One additional redundancy feature I'm trying to figure out a way to work into the design is power routing for accessories which can run on either 12 or 24 volts. The amount of larger equipment which will do this is quite small, but I'm now seeing a lot of USB chargers and addon lighting modules which will run on either. It would be nice to be able to operate any equipment like that even if the 12 or 24 volt system were out of commission. It would reasonably all have to be on the same home run.
Charging current from the inverter combo is limited to 120A, and the expected charging current is only 20A so this is not necessarily a problematic limitation. However, that could imply that the charging current from the solar panels is limited to 40A, which would be unfortunate as they should be capable of producing enough wattage to push 63 A at the charging voltage. I do have another solar charge controller which will do just about that many amps, but I'm hoping that this one will actually do at least 60 from the solar alone. 4200W/60V (minimum charging voltage) is 70A, so that represents a reasonable maximum possibility.
Another goodie going into the design is a programmable under/overvoltage protection relay. In RVing this is commonly done with a moderately expensive device called a watchdog, but you can get a little box that sits on a DIN rail and does the same job for around ten dollars. It also displays voltage and current in the bargain. I'm putting one between the inlet breaker and the transfer switch, and an only slightly cheaper voltage and current meter between the other side of the transfer switch and the 120 volt panel so that I can see with a glance at the rail what is happening in both directions, and the individual battery voltages.

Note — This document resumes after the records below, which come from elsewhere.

/-! ## Reading through an address space -/

/-- A range of VAs cut at the 4 KiB bounds of pages: start and length of each piece. -/
def virtPieces (va n : Nat) : List (Nat × Nat) :=
  ((List.range ((va % 4096 + n + 4095) / 4096)).map fun k =>
    let lo := max va ((va / 4096 + k) * 4096)
    (lo, min (va + n) ((va / 4096 + k + 1) * 4096) - lo)).filter fun x => x.2 != 0

/-- The memory keys of a range of VAs, translated page by page; a fault with the address it meets: what is protected (R453), what
does not answer (R290; log 63), then what `bad` names that a key is refused for. -/
def State.virtKeys (s : State) (die asid va n : Nat) (write : Bool) (bad : Nat → Option Nat) : Except (Nat × Nat) (List Nat) :=
  (virtPieces va n).foldl (fun acc x =>
    match acc with
    | .error e => .error e
    | .ok ks =>
        match translate s die asid (BitVec.ofNat 64 x.1) write with
        | .error c => .error (c, x.1)
        | .ok pa =>
            let hit := if s.isPeer die pa then none else s.guardHit pa x.2
            match (hit.map fun i => (cAccessFault, x.1 + i)).or
              ((if s.homeUp die pa then none else some (cReqTimeout, x.1)).or
                ((List.range x.2).findSome? fun i => (bad (pa + i)).map fun c => (c, x.1 + i))) with
            | some e => Except.error e
            | none => .ok (ks ++ (List.range x.2).map fun i => pa + i)) (.ok [])

/-- Bytes from a VA, each read at its home; a fault with the address it meets. -/
def State.readVirt (s : State) (die asid va n : Nat) : Except (Nat × Nat) (List Byte) :=
  match s.virtKeys die asid va n false fun k => if s.poisoned k 1 then some cEccUncorr else none with
  | .error e => .error e
  | .ok ks => .ok (ks.map (s.homeByte die))

/-! ## Pool bytes set to zero (R371, R378) -/

/-- Zero-fill of a pool range. -/
def State.zeroPool (s : State) (t a n : Nat) : State :=
  let gone (key : Nat) : Bool := match s.poolAddr? t key with
    | some x => decide (a ≤ x ∧ x < a + n)
    | none => false
  { s with mem := s.mem.filter fun (c : Host.Cell) => !gone c.1, ecc := s.ecc.filter fun (w : Nat) => !gone (8 * w) }

/-- Zero-fill of a range of memory keys. -/
def State.zeroKeys (s : State) (a n : Nat) : State :=
  { s with mem := s.mem.filter fun (c : Host.Cell) => !decide (a ≤ c.1 ∧ c.1 < a + n),
           ecc := s.ecc.filter fun (w : Nat) => !decide (a ≤ 8 * w ∧ 8 * w < a + n) }

/-! ## Placing the parts of a task (R377) -/

/-- First fit: the lowest base from lo whose n units end by lim and are not in use. -/
def firstFit (lo lim n : Nat) (used : List (Nat × Nat)) : Option Nat :=
  let free (b : Nat) : Bool :=
    decide (lo ≤ b ∧ b + n ≤ lim) && (n == 0 || used.all fun u => u.2 == 0 || decide (b + n ≤ u.1 ∨ u.1 + u.2 ≤ b))
  ((lo :: used.map fun u => u.1 + u.2).filter free).foldl (fun m b => match m with
    | none => some b
    | some x => some (min x b)) none

/-- Tasks of a die that have been started and still hold their allotment. -/
def State.started (s : State) (die : Nat) : List (Nat × TaskRun) :=
  (s.die die).runs.filter fun x => ((s.record? (taskKey die x.1)).map (·.state)) == some 5

/-- The started tasks that hold a part of a tile. -/
def State.tileRuns (s : State) (t : Nat) : List (TaskRun × TaskTile) :=
  (s.started (dieOfTile t)).filterMap fun x => (mapFind? x.2.tiles t).map fun y => (x.2, y)

def State.computeTiles (s : State) (k : Nat) : List Nat := (s.region k).filter fun t => !isMemTile t

/-- The record can never be reserved: its type entry may not be used, or its region can never fit (R366, R377). -/
def State.neverFits (s : State) (k : Nat) (type : List Word) : Bool :=
  !typeValid type || (s.region k).isEmpty || ((s.computeTiles k).isEmpty && typeMthreads type == 0)

/-- The lowest granule base of a compute tile for n granules. -/
def State.granuleBase (s : State) (t n : Nat) : Option Nat :=
  firstFit 0 32 n ((s.tile t).owners.map fun x => (x.1, 1))

def poolNeed (type : List Word) : Nat := typeFrame type + typeScratch type + typeAcc type

/-- The pool part fits on every compute tile. -/
def State.poolFits (s : State) (k : Nat) (type : List Word) : Bool :=
  (s.computeTiles k).all fun t => (s.granuleBase t (poolNeed type)).isSome

/-- Where the parts of a start go on a tile. -/
structure Place where
  tile : Nat
  nodeBase : Nat
  thrBase : Nat
  thrCount : Nat
  table : Nat
  ovfBase : Nat
  deriving DecidableEq, Repr, Inhabited

/-- The places on one tile; `ovf` are the parts of the overflow area in use. -/
def State.placeTile (s : State) (type : List Word) (ovf : List (Nat × Nat)) (t : Nat) : Option Place :=
  let rs := s.tileRuns t
  let thr := if isMemTile t then typeMthreads type else typeThreads type
  let thrBase := firstFit 0 (if isMemTile t then 4 else 8) thr (rs.map fun x => (x.2.thrBase, x.2.thrCount))
  if isMemTile t then
    thrBase.map fun b => { tile := t, nodeBase := 0, thrBase := b, thrCount := thr, table := 0, ovfBase := 0 }
  else
    let area := ((s.die (dieOfTile t)).overflow).getD { base := 0, len := 0 }
    match thrBase, firstFit 0 1024 (typeNodes type) (rs.map fun x => (x.2.nodeBase, typeNodes x.1.type)),
        freePlace 16 (rs.map fun x => x.2.table), firstFit area.base (area.base + area.len) (typeOvf type * 65536) ovf with
    | some b, some n, some g, some o => some { tile := t, nodeBase := n, thrBase := b, thrCount := thr, table := g, ovfBase := o }
    | _, _, _, _ => none

/-- The places on every tile of a list. -/
def State.placeTiles (s : State) (type : List Word) : List Nat → List (Nat × Nat) → Option (List Place)
  | [], _ => some []
  | t :: ts, ovf =>
      match s.placeTile type ovf t with
      | none => none
      | some p =>
          let ovf := if isMemTile t then ovf else (p.ovfBase, typeOvf type * 65536) :: ovf
          (s.placeTiles type ts ovf).map fun ps => p :: ps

While neutrals will be broken and switched with hot leads for safety, the last nifty feature of the DIN rail comes into play when talking about the ground conductor. Instead of connecting a hot bar to the back of the breaker like a residential panel does, the rail carries the ground. Items are clipped onto the rail and not just slid on, and modules which need ground can get it by being clipped to the rail, while grounding lugs used to attach grounding wires are also grounded through their clip. DIN rail is also commonly used for factory automation, utilities control and monitoring and such, so there are all sorts of sensor and controller modules, relays, and power supplies available. It's likely this system will get reconfigured, and some of the hardware will be moved, and the rail system allows for that.